Dari situlah, kita mulai belajar dan memahami beraneka ragam karakter orang— Belajar untuk menahan diri, menyampaikan pendapat tanpa melukai, dan tetap menghargai pendapat orang.

Dari organisasi juga, kita belajar berkomunikasi secara efektif — Belajar berbicara agar dipahami, bukan sekadar didengar; Belajar manajemen konflik, meskipun beda pandangan, tapi tak jadi pertengkaran; Belajar mengendalikan emosi, meskipun kesal, tapi tak langsung dilampiaskan; Belajar empati dan mendengar, seperti memahami dulu sebelum menilai.

Terkadang organisasi menjadi tempat pertama bagi kita untuk belajar tanggung jawab dan komitmen — hadir rapat sesuai kesepakatan bersama, menyelesaikan tugas sesuai deadline, dan tetap hadir meski sedang tidak bersemangat. Di organisasi juga kita berlatih untuk sabar dan tekun, karena tidak semua usaha langsung dihargai, dan tidak semua rencana berjalan sesuai keinginan.

Belajar mengambil keputusan bersama, bukan mendikte.

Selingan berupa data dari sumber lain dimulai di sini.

-- ==== Sys2Proof/Laws/State.lean ====
section
/-!
SUPPORT. What each update of the package, of a core and of its registers leaves and sets, field by field, so that no later proof
unfolds a record update.
-/

namespace Sys2Proof.Machine

/-! ### Updates of the package -/

section
variable (s : State) (f : Core → Core) (p : Package → Package) (k : Nat) (c : Core) (g : Cluster → Cluster) (m : Commander → Commander) (d : Deferral) (u : State)

@[simp] theorem now_core : (s.now f).core = f s.core := rfl
@[simp] theorem now_cid : (s.now f).cid = s.cid := rfl
@[simp] theorem now_others : (s.now f).others = s.others := rfl
@[simp] theorem now_mem : (s.now f).mem = s.mem := rfl
@[simp] theorem now_tags : (s.now f).tags = s.tags := rfl
@[simp] theorem now_host : (s.now f).host = s.host := rfl
@[simp] theorem now_ecc : (s.now f).ecc = s.ecc := rfl
@[simp] theorem now_corrections : (s.now f).corrections = s.corrections := rfl
@[simp] theorem now_clusters : (s.now f).clusters = s.clusters := rfl
@[simp] theorem now_commanders : (s.now f).commanders = s.commanders := rfl
@[simp] theorem now_pkg : (s.now f).pkg = s.pkg := rfl
@[simp] theorem now_rostered : (s.now f).rostered = s.rostered := rfl
@[simp] theorem now_monitors : (s.now f).monitors = s.monitors := rfl
@[simp] theorem now_waiters : (s.now f).waiters = s.waiters := rfl
@[simp] theorem now_net : (s.now f).net = s.net := rfl
@[simp] theorem now_deferred : (s.now f).deferred = s.deferred := rfl
@[simp] theorem now_agenda : (s.now f).agenda = s.agenda := rfl
@[simp] theorem now_nfree : (s.now f).nfree = s.nfree := rfl
@[simp] theorem now_held : (s.now f).held = s.held := rfl
@[simp] theorem now_governed : (s.now f).governed = s.governed := rfl
@[simp] theorem modPkg_core : (s.modPkg p).core = s.core := rfl
@[simp] theorem modPkg_cid : (s.modPkg p).cid = s.cid := rfl
@[simp] theorem modPkg_others : (s.modPkg p).others = s.others := rfl
@[simp] theorem modPkg_mem : (s.modPkg p).mem = s.mem := rfl
@[simp] theorem modPkg_tags : (s.modPkg p).tags = s.tags := rfl
@[simp] theorem modPkg_host : (s.modPkg p).host = s.host := rfl
@[simp] theorem modPkg_ecc : (s.modPkg p).ecc = s.ecc := rfl
@[simp] theorem modPkg_corrections : (s.modPkg p).corrections = s.corrections := rfl
@[simp] theorem modPkg_clusters : (s.modPkg p).clusters = s.clusters := rfl
@[simp] theorem modPkg_commanders : (s.modPkg p).commanders = s.commanders := rfl
@[simp] theorem modPkg_pkg : (s.modPkg p).pkg = p s.pkg := rfl
@[simp] theorem modPkg_rostered : (s.modPkg p).rostered = s.rostered := rfl
@[simp] theorem modPkg_monitors : (s.modPkg p).monitors = s.monitors := rfl
@[simp] theorem modPkg_waiters : (s.modPkg p).waiters = s.waiters := rfl
@[simp] theorem modPkg_net : (s.modPkg p).net = s.net := rfl
@[simp] theorem modPkg_deferred : (s.modPkg p).deferred = s.deferred := rfl
@[simp] theorem modPkg_agenda : (s.modPkg p).agenda = s.agenda := rfl
@[simp] theorem modPkg_nfree : (s.modPkg p).nfree = s.nfree := rfl
@[simp] theorem modPkg_held : (s.modPkg p).held = s.held := rfl
@[simp] theorem modPkg_governed : (s.modPkg p).governed = s.governed := rfl
@[simp] theorem defer_core : (s.defer d).core = s.core := rfl
@[simp] theorem defer_cid : (s.defer d).cid = s.cid := rfl
@[simp] theorem defer_others : (s.defer d).others = s.others := rfl
@[simp] theorem defer_mem : (s.defer d).mem = s.mem := rfl
@[simp] theorem defer_tags : (s.defer d).tags = s.tags := rfl
@[simp] theorem defer_host : (s.defer d).host = s.host := rfl
@[simp] theorem defer_ecc : (s.defer d).ecc = s.ecc := rfl
@[simp] theorem defer_corrections : (s.defer d).corrections = s.corrections := rfl
@[simp] theorem defer_clusters : (s.defer d).clusters = s.clusters := rfl
@[simp] theorem defer_commanders : (s.defer d).commanders = s.commanders := rfl
@[simp] theorem defer_pkg : (s.defer d).pkg = s.pkg := rfl
@[simp] theorem defer_rostered : (s.defer d).rostered = s.rostered := rfl
@[simp] theorem defer_monitors : (s.defer d).monitors = s.monitors := rfl
@[simp] theorem defer_waiters : (s.defer d).waiters = s.waiters := rfl
@[simp] theorem defer_net : (s.defer d).net = s.net := rfl
@[simp] theorem defer_deferred : (s.defer d).deferred = s.deferred ++ [d] := rfl
@[simp] theorem defer_agenda : (s.defer d).agenda = s.agenda := rfl
@[simp] theorem defer_nfree : (s.defer d).nfree = s.nfree := rfl
@[simp] theorem defer_held : (s.defer d).held = s.held := rfl
@[simp] theorem defer_governed : (s.defer d).governed = s.governed := rfl
@[simp] theorem advance_core : (advance u s).core = s.core := rfl
@[simp] theorem advance_cid : (advance u s).cid = s.cid := rfl
@[simp] theorem advance_others : (advance u s).others = s.others := rfl
@[simp] theorem advance_mem : (advance u s).mem = s.mem := rfl
@[simp] theorem advance_tags : (advance u s).tags = s.tags := rfl
@[simp] theorem advance_host : (advance u s).host = s.host := rfl
@[simp] theorem advance_ecc : (advance u s).ecc = s.ecc := rfl
@[simp] theorem advance_corrections : (advance u s).corrections = s.corrections := rfl
@[simp] theorem advance_clusters : (advance u s).clusters = s.clusters := rfl
@[simp] theorem advance_commanders : (advance u s).commanders = s.commanders := rfl
@[simp] theorem advance_rostered : (advance u s).rostered = s.rostered := rfl
@[simp] theorem advance_monitors : (advance u s).monitors = s.monitors := rfl
@[simp] theorem advance_waiters : (advance u s).waiters = s.waiters := rfl
@[simp] theorem advance_net : (advance u s).net = s.net := rfl
@[simp] theorem advance_deferred : (advance u s).deferred = s.deferred := rfl
@[simp] theorem advance_agenda : (advance u s).agenda = s.agenda := rfl
@[simp] theorem advance_nfree : (advance u s).nfree = s.nfree := rfl
@[simp] theorem advance_held : (advance u s).held = s.held := rfl
@[simp] theorem advance_governed : (advance u s).governed = s.governed := rfl
@[simp] theorem modCluster_core : (s.modCluster k g).core = s.core := rfl
@[simp] theorem modCluster_cid : (s.modCluster k g).cid = s.cid := rfl
@[simp] theorem modCluster_others : (s.modCluster k g).others = s.others := rfl
@[simp] theorem modCluster_mem : (s.modCluster k g).mem = s.mem := rfl
@[simp] theorem modCluster_tags : (s.modCluster k g).tags = s.tags := rfl
@[simp] theorem modCluster_host : (s.modCluster k g).host = s.host := rfl
@[simp] theorem modCluster_ecc : (s.modCluster k g).ecc = s.ecc := rfl
@[simp] theorem modCluster_corrections : (s.modCluster k g).corrections = s.corrections := rfl
@[simp] theorem modCluster_commanders : (s.modCluster k g).commanders = s.commanders := rfl
@[simp] theorem modCluster_pkg : (s.modCluster k g).pkg = s.pkg := rfl
@[simp] theorem modCluster_rostered : (s.modCluster k g).rostered = s.rostered := rfl
@[simp] theorem modCluster_monitors : (s.modCluster k g).monitors = s.monitors := rfl
@[simp] theorem modCluster_waiters : (s.modCluster k g).waiters = s.waiters := rfl
@[simp] theorem modCluster_net : (s.modCluster k g).net = s.net := rfl
@[simp] theorem modCluster_deferred : (s.modCluster k g).deferred = s.deferred := rfl
@[simp] theorem modCluster_agenda : (s.modCluster k g).agenda = s.agenda := rfl
@[simp] theorem modCluster_nfree : (s.modCluster k g).nfree = s.nfree := rfl
@[simp] theorem modCluster_held : (s.modCluster k g).held = s.held := rfl
@[simp] theorem modCluster_governed : (s.modCluster k g).governed = s.governed := rfl
@[simp] theorem modCommander_core : (s.modCommander k m).core = s.core := rfl
@[simp] theorem modCommander_cid : (s.modCommander k m).cid = s.cid := rfl
@[simp] theorem modCommander_others : (s.modCommander k m).others = s.others := rfl
@[simp] theorem modCommander_mem : (s.modCommander k m).mem = s.mem := rfl
@[simp] theorem modCommander_tags : (s.modCommander k m).tags = s.tags := rfl
@[simp] theorem modCommander_host : (s.modCommander k m).host = s.host := rfl
@[simp] theorem modCommander_ecc : (s.modCommander k m).ecc = s.ecc := rfl
@[simp] theorem modCommander_corrections : (s.modCommander k m).corrections = s.corrections := rfl
@[simp] theorem modCommander_clusters : (s.modCommander k m).clusters = s.clusters := rfl
@[simp] theorem modCommander_pkg : (s.modCommander k m).pkg = s.pkg := rfl
@[simp] theorem modCommander_rostered : (s.modCommander k m).rostered = s.rostered := rfl
@[simp] theorem modCommander_monitors : (s.modCommander k m).monitors = s.monitors := rfl
@[simp] theorem modCommander_waiters : (s.modCommander k m).waiters = s.waiters := rfl
@[simp] theorem modCommander_net : (s.modCommander k m).net = s.net := rfl
@[simp] theorem modCommander_deferred : (s.modCommander k m).deferred = s.deferred := rfl
@[simp] theorem modCommander_agenda : (s.modCommander k m).agenda = s.agenda := rfl
@[simp] theorem modCommander_nfree : (s.modCommander k m).nfree = s.nfree := rfl
@[simp] theorem modCommander_held : (s.modCommander k m).held = s.held := rfl
@[simp] theorem modCommander_governed : (s.modCommander k m).governed = s.governed := rfl
@[simp] theorem putCore_cid : (s.putCore k c).cid = s.cid := by unfold State.putCore; split <;> rfl
@[simp] theorem putCore_mem : (s.putCore k c).mem = s.mem := by unfold State.putCore; split <;> rfl
@[simp] theorem putCore_tags : (s.putCore k c).tags = s.tags := by unfold State.putCore; split <;> rfl
@[simp] theorem putCore_host : (s.putCore k c).host = s.host := by unfold State.putCore; split <;> rfl
@[simp] theorem putCore_ecc : (s.putCore k c).ecc = s.ecc := by unfold State.putCore; split <;> rfl
@[simp] theorem putCore_corrections : (s.putCore k c).corrections = s.corrections := by unfold State.putCore; split <;> rfl
@[simp] theorem putCore_clusters : (s.putCore k c).clusters = s.clusters := by unfold State.putCore; split <;> rfl
@[simp] theorem putCore_commanders : (s.putCore k c).commanders = s.commanders := by unfold State.putCore; split <;> rfl
@[simp] theorem putCore_pkg : (s.putCore k c).pkg = s.pkg := by unfold State.putCore; split <;> rfl
@[simp] theorem putCore_rostered : (s.putCore k c).rostered = s.rostered := by unfold State.putCore; split <;> rfl
@[simp] theorem putCore_monitors : (s.putCore k c).monitors = s.monitors := by unfold State.putCore; split <;> rfl
@[simp] theorem putCore_waiters : (s.putCore k c).waiters = s.waiters := by unfold State.putCore; split <;> rfl
@[simp] theorem putCore_net : (s.putCore k c).net = s.net := by unfold State.putCore; split <;> rfl
@[simp] theorem putCore_deferred : (s.putCore k c).deferred = s.deferred := by unfold State.putCore; split <;> rfl
@[simp] theorem putCore_agenda : (s.putCore k c).agenda = s.agenda := by unfold State.putCore; split <;> rfl
@[simp] theorem putCore_nfree : (s.putCore k c).nfree = s.nfree := by unfold State.putCore; split <;> rfl
@[simp] theorem putCore_held : (s.putCore k c).held = s.held := by unfold State.putCore; split <;> rfl
@[simp] theorem putCore_governed : (s.putCore k c).governed = s.governed := by unfold State.putCore; split <;> rfl
@[simp] theorem modCore_cid : (s.modCore k f).cid = s.cid := putCore_cid s k _
@[simp] theorem modCore_mem : (s.modCore k f).mem = s.mem := putCore_mem s k _
@[simp] theorem modCore_tags : (s.modCore k f).tags = s.tags := putCore_tags s k _
@[simp] theorem modCore_host : (s.modCore k f).host = s.host := putCore_host s k _
@[simp] theorem modCore_ecc : (s.modCore k f).ecc = s.ecc := putCore_ecc s k _
@[simp] theorem modCore_corrections : (s.modCore k f).corrections = s.corrections := putCore_corrections s k _
@[simp] theorem modCore_clusters : (s.modCore k f).clusters = s.clusters := putCore_clusters s k _
@[simp] theorem modCore_commanders : (s.modCore k f).commanders = s.commanders := putCore_commanders s k _
@[simp] theorem modCore_pkg : (s.modCore k f).pkg = s.pkg := putCore_pkg s k _
@[simp] theorem modCore_rostered : (s.modCore k f).rostered = s.rostered := putCore_rostered s k _
@[simp] theorem modCore_monitors : (s.modCore k f).monitors = s.monitors := putCore_monitors s k _
@[simp] theorem modCore_waiters : (s.modCore k f).waiters = s.waiters := putCore_waiters s k _
@[simp] theorem modCore_net : (s.modCore k f).net = s.net := putCore_net s k _
@[simp] theorem modCore_deferred : (s.modCore k f).deferred = s.deferred := putCore_deferred s k _
@[simp] theorem modCore_agenda : (s.modCore k f).agenda = s.agenda := putCore_agenda s k _
@[simp] theorem modCore_nfree : (s.modCore k f).nfree = s.nfree := putCore_nfree s k _
@[simp] theorem modCore_held : (s.modCore k f).held = s.held := putCore_held s k _
@[simp] theorem modCore_governed : (s.modCore k f).governed = s.governed := putCore_governed s k _
@[simp] theorem focus_mem : (s.focus k).mem = s.mem := by unfold State.focus; split <;> rfl
@[simp] theorem focus_tags : (s.focus k).tags = s.tags := by unfold State.focus; split <;> rfl
@[simp] theorem focus_host : (s.focus k).host = s.host := by unfold State.focus; split <;> rfl
@[simp] theorem focus_ecc : (s.focus k).ecc = s.ecc := by unfold State.focus; split <;> rfl
@[simp] theorem focus_corrections : (s.focus k).corrections = s.corrections := by unfold State.focus; split <;> rfl
@[simp] theorem focus_clusters : (s.focus k).clusters = s.clusters := by unfold State.focus; split <;> rfl
@[simp] theorem focus_commanders : (s.focus k).commanders = s.commanders := by unfold State.focus; split <;> rfl
@[simp] theorem focus_pkg : (s.focus k).pkg = s.pkg := by unfold State.focus; split <;> rfl
@[simp] theorem focus_rostered : (s.focus k).rostered = s.rostered := by unfold State.focus; split <;> rfl
@[simp] theorem focus_monitors : (s.focus k).monitors = s.monitors := by unfold State.focus; split <;> rfl
@[simp] theorem focus_waiters : (s.focus k).waiters = s.waiters := by unfold State.focus; split <;> rfl
@[simp] theorem focus_net : (s.focus k).net = s.net := by unfold State.focus; split <;> rfl
@[simp] theorem focus_deferred : (s.focus k).deferred = s.deferred := by unfold State.focus; split <;> rfl
@[simp] theorem focus_agenda : (s.focus k).agenda = s.agenda := by unfold State.focus; split <;> rfl
@[simp] theorem focus_nfree : (s.focus k).nfree = s.nfree := by unfold State.focus; split <;> rfl
@[simp] theorem focus_held : (s.focus k).held = s.held := by unfold State.focus; split <;> rfl
@[simp] theorem focus_governed : (s.focus k).governed = s.governed := by unfold State.focus; split <;> rfl
@[simp] theorem takeMove_core : (takeMove s).core = s.core := rfl
@[simp] theorem takeMove_cid : (takeMove s).cid = s.cid := rfl
@[simp] theorem takeMove_others : (takeMove s).others = s.others := rfl
@[simp] theorem takeMove_mem : (takeMove s).mem = s.mem := rfl
@[simp] theorem takeMove_tags : (takeMove s).tags = s.tags := rfl
@[simp] theorem takeMove_host : (takeMove s).host = s.host := rfl
@[simp] theorem takeMove_ecc : (takeMove s).ecc = s.ecc := rfl
@[simp] theorem takeMove_corrections : (takeMove s).corrections = s.corrections := rfl
@[simp] theorem takeMove_clusters : (takeMove s).clusters = s.clusters := rfl
@[simp] theorem takeMove_commanders : (takeMove s).commanders = s.commanders := rfl
@[simp] theorem takeMove_pkg : (takeMove s).pkg = s.pkg := rfl
@[simp] theorem takeMove_rostered : (takeMove s).rostered = s.rostered := rfl
@[simp] theorem takeMove_monitors : (takeMove s).monitors = s.monitors := rfl
@[simp] theorem takeMove_waiters : (takeMove s).waiters = s.waiters := rfl
@[simp] theorem takeMove_net : (takeMove s).net = s.net := rfl
@[simp] theorem takeMove_deferred : (takeMove s).deferred = s.deferred := rfl
@[simp] theorem takeMove_agenda : (takeMove s).agenda = s.agenda.tail := rfl
@[simp] theorem takeMove_nfree : (takeMove s).nfree = s.nfree := rfl
@[simp] theorem takeMove_held : (takeMove s).held = false := rfl
@[simp] theorem takeMove_governed : (takeMove s).governed = false := rfl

Membiasakan diri untuk berdiskusi, mencari titik tengah, karena hasil yang baik kebanyakan lahir dari proses saling mengalah dengan bijak.

Pelan-pelan, kita mulai terlatih mengatur waktu dan prioritas — belajar menyeimbangkan antara tugas, keluarga, dan dirinya sendiri. Membangun disiplin dan konsistensi, agar tidak mudah goyah saat lelah atau kecewa.

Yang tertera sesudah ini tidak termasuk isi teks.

/-- Bytes written from an address up: each is read back, and every other byte is as before. -/
theorem cellGet_put (bs : List Byte) {s : State} {p : Nat} (hk : ∀ i < bs.length, kindOf (p + i) ≠ 3) (h : s.Canonical) :
    (physPut s p bs).host = s.host ∧ (∀ i < bs.length, cellGet (physPut s p bs).mem (p + i) = bs.getD i 0) ∧
    ∀ a, (a < p ∨ p + bs.length ≤ a) → cellGet (physPut s p bs).mem a = cellGet s.mem a := by
  induction bs generalizing s p with
  | nil => exact ⟨rfl, fun i hi => absurd hi (Nat.not_lt_zero i), fun a _ => rfl⟩
  | cons b bs ih =>
    have h0 : kindOf p ≠ 3 := hk 0 (by simp)
    have hk' : ∀ i < bs.length, kindOf (p + 1 + i) ≠ 3 := fun i hi => by
      rw [show p + 1 + i = p + (i + 1) by omega]; exact hk (i + 1) (by simpa using hi)
    obtain ⟨a1, a2, a3⟩ := ih (s := physSet s p b) (p := p + 1) hk' (physSet_canonical p b h)
    refine ⟨a1.trans (physSet_host h0), fun i hi => ?_, fun a ha => ?_⟩
    · cases i with
      | zero =>
        rw [Nat.add_zero, physPut, a3 p (by omega), physSet_mem h0, cellGet_set _ _ _ h.1]; rfl
      | succ i =>
        rw [physPut, show p + (i + 1) = p + 1 + i by omega, a2 i (by simpa using hi)]; rfl
    · rw [physPut, a3 a (by simp at ha; omega), physSet_mem h0, cellGet_set_other _ _ (by simp at ha; omega) h.1]

@[simp] theorem leBytes_length (n v : Nat) : (leBytes n v).length = n := by induction n generalizing v <;> simp_all [leBytes]

/-- A value written little-endian is read back, in its width. -/
theorem leValue_bytes (n v : Nat) : leValue (leBytes n v) = v % 2 ^ (8 * n) := by
  induction n generalizing v with
  | zero => simp [leBytes, leValue, Nat.mod_one]
  | succ n ih =>
    simp only [leBytes, leValue, ih, BitVec.toNat_ofNat]
    rw [show 8 * (n + 1) = 8 + 8 * n by omega, Nat.pow_add, Nat.mod_mul]

/-! ### The own scratchpad (R61, R141) -/

section
variable {s : State} {ea : Word} {w : Nat}

theorem own_kind (h : s.OwnBytes ea w) {i : Nat} (hi : i < w) : kindOf (s.ownPlace ea + i) = 1 := by
  obtain ⟨h1, h2, h3, h4, h5⟩ := h
  simp only [State.ownPlace, scratch, physAddr, kindOf]
  generalize ((BitVec.extractLsb' 0 60 ea).toNat) = off at *
  omega

theorem own_reach (h : s.OwnBytes ea w) (hw : 0 < w) : reachable s (s.ownPlace ea) = true := by
  have k := own_kind h hw
  obtain ⟨h1, h2, h3, h4, h5⟩ := h
  have hp := s.pkg.pkgid.isLt
  have h6 : packageOf (s.ownPlace ea) = s.pkg.pkgid.toNat := by
    simp only [packageOf, State.ownPlace, scratch, physAddr]
    generalize ((BitVec.extractLsb' 0 60 ea).toNat) = off at *
    generalize s.pkg.pkgid.toNat = g at *
    omega
  rw [Nat.add_zero] at k
  simp [reachable, k, h6]

/-- An access of the own scratchpad that is no write of the system area reaches its place. -/
theorem own_local (h : s.OwnBytes ea w) (hw : 0 < w) (m : Mode) (hm : m.writes = false ∨ Unreserved ea w) :
    ea.getLsbD 63 = true ∧ localTarget s ea w m = .ok (.sram (s.ownPlace ea) true ea) := by
  obtain ⟨h1, h2, h3, h4, h5⟩ := h
  have e63 : ea.getLsbD 63 = true := by
    have := congrArg (fun b : BitVec 4 => b.getLsbD 3) h3
    simpa [BitVec.getLsbD_extractLsb'] using this
  have sp : spaceOf ea = 1 := by
    have := congrArg BitVec.toNat h3
    simp only [BitVec.extractLsb'_toNat, spaceOf] at *
    have h9 : (9 : BitVec 4).toNat = 9 := rfl
    rw [h9] at this
    rw [Nat.shiftRight_eq_div_pow] at *
    omega
  refine ⟨e63, ?_⟩
  have hr : restOf ea = (BitVec.extractLsb' 0 60 ea).toNat := rfl
  simp only [localTarget, sp]
  rw [if_neg (by rw [hr]; omega)]
  have : ¬ (m.writes && inSystemArea (restOf ea)) = true := by
    rw [hr]
    rcases hm with hm | hu
    · simp [hm]
    · simp only [inSystemArea, Unreserved, Bool.and_eq_true, decide_eq_true_eq] at *
      intro hh
      omega
  rw [if_neg this]
  rfl
end

end Sys2Proof.Machine
end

Dan yang paling penting, kita banyak belajar pentingnya bekerjasama dan saling mendukung. Dalam tim, bukan soal siapa yang paling benar, tapi bagaimana tetap bergerak bersama meski sedang tidak sejalan. Kalau dipikir-pikir, bukankah itu juga cerminan dari kehidupan rumah tangga?

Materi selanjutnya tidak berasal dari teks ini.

/-! ### The operand forms -/

theorem RArgs_low (major : BitVec 6) (fn : BitVec 8) (o : RArgs) : (RArgs.word major fn o).getLsbD 0 = true := by
  unfold RArgs.word; rw [BitVec.getLsbD_append]; rfl
theorem AmoArgs_low (major : BitVec 6) (op : BitVec 4) (o : AmoArgs) : (AmoArgs.word major op o).getLsbD 0 = true := by
  unfold AmoArgs.word; rw [BitVec.getLsbD_append]; rfl
theorem AmoPArgs_low (major : BitVec 6) (op : BitVec 4) (o : AmoPArgs) : (AmoPArgs.word major op o).getLsbD 0 = true := by
  unfold AmoPArgs.word; rw [BitVec.getLsbD_append]; rfl
theorem CpyArgs_low (major : BitVec 6) (fn : BitVec 3) (o : CpyArgs) : (CpyArgs.word major fn o).getLsbD 0 = true := by
  unfold CpyArgs.word; rw [BitVec.getLsbD_append]; rfl
theorem QfArgs_low (major : BitVec 6) (fn : BitVec 3) (o : QfArgs) : (QfArgs.word major fn o).getLsbD 0 = true := by
  unfold QfArgs.word; rw [BitVec.getLsbD_append]; rfl
theorem IArgs_low (major : BitVec 6) (o : IArgs) : (IArgs.word major o).getLsbD 0 = true := by
  unfold IArgs.word; rw [BitVec.getLsbD_append]; rfl
theorem ShArgs_low (major : BitVec 6) (fn : BitVec 2) (o : ShArgs) : (ShArgs.word major fn o).getLsbD 0 = true := by
  unfold ShArgs.word; rw [BitVec.getLsbD_append]; rfl
theorem UArgs_low (major : BitVec 6) (o : UArgs) : (UArgs.word major o).getLsbD 0 = true := by
  unfold UArgs.word; rw [BitVec.getLsbD_append]; rfl
theorem BArgs_low (major : BitVec 6) (fn : BitVec 3) (o : BArgs) : (BArgs.word major fn o).getLsbD 0 = true := by
  unfold BArgs.word; rw [BitVec.getLsbD_append]; rfl
theorem MArgs_low (major : BitVec 6) (o : MArgs) : (MArgs.word major o).getLsbD 0 = true := by
  unfold MArgs.word; rw [BitVec.getLsbD_append]; rfl
theorem MpArgs_low (major : BitVec 6) (o : MpArgs) : (MpArgs.word major o).getLsbD 0 = true := by
  unfold MpArgs.word; rw [BitVec.getLsbD_append]; rfl
theorem MuArgs_low (major : BitVec 6) (o : MuArgs) : (MuArgs.word major o).getLsbD 0 = true := by
  unfold MuArgs.word; rw [BitVec.getLsbD_append]; rfl
theorem SArgs_low (major : BitVec 6) (fn : BitVec 8) (o : SArgs) : (SArgs.word major fn o).getLsbD 0 = true := by
  unfold SArgs.word; rw [BitVec.getLsbD_append]; rfl
theorem VArgs_low (major : BitVec 6) (fn : BitVec 5) (o : VArgs) : (VArgs.word major fn o).getLsbD 0 = true := by
  unfold VArgs.word; rw [BitVec.getLsbD_append]; rfl
theorem VnArgs_low (major : BitVec 6) (fn : BitVec 5) (ty : BitVec 3) (o : VnArgs) : (VnArgs.word major fn ty o).getLsbD 0 = true := by
  unfold VnArgs.word; rw [BitVec.getLsbD_append]; rfl
theorem CvArgs_low (major : BitVec 6) (fn : BitVec 1) (o : CvArgs) : (CvArgs.word major fn o).getLsbD 0 = true := by
  unfold CvArgs.word; rw [BitVec.getLsbD_append]; rfl
theorem TfArgs_low (major : BitVec 6) (fn : BitVec 5) (o : TfArgs) : (TfArgs.word major fn o).getLsbD 0 = true := by
  unfold TfArgs.word; rw [BitVec.getLsbD_append]; rfl
theorem PArgs_low (major : BitVec 6) (o : PArgs) : (PArgs.word major o).getLsbD 0 = true := by
  unfold PArgs.word; rw [BitVec.getLsbD_append]; rfl
theorem HArgs_low (op : BitVec 4) (o : HArgs) : (HArgs.word op o).getLsbD 0 = false := by
  unfold HArgs.word; rw [BitVec.getLsbD_append]; rfl
theorem HintArgs_low (o : HintArgs) : (HintArgs.word o).getLsbD 0 = true := by
  unfold HintArgs.word; rw [BitVec.getLsbD_append]; rfl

Pernikahan bukan soal siapa yang berkuasa, tapi siapa yang mau belajar saling memahami. Bukan soal siapa yang paling benar, tapi siapa yang mau menenangkan diri dulu agar bisa mencari jalan tengah.

Dan semua itu… bisa dimulai dari hal sederhana: menjadi bagian dari organisasi, kepanitiaan, atau tim kecil. Jadi, sebelum terburu-buru menikah atau menikahkan, ada baiknya kita lebih dulu diberi kesempatan untuk belajar hidup bersama orang lain. Bukan sekadar jadi peserta yang datang dan pulang, tapi benar-benar terlibat, bekerja sama, bertanggung jawab, dan menyelesaikan tugas bersama.

Sebab, dari sanalah kita belajar menjadi pribadi yang matang — yang tidak hanya ingin dicintai, tapi juga siap mencintai dengan dewasa. Yang tidak hanya ingin dimengerti, tapi juga mampu memahami. Yang tidak hanya ingin memimpin, tapi juga siap diajak tumbuh bersama.

Karena kesiapan menikah bukan tentang usia yang cukup, tetapi tentang hati yang siap menghadapi dinamika kehidupan berdua.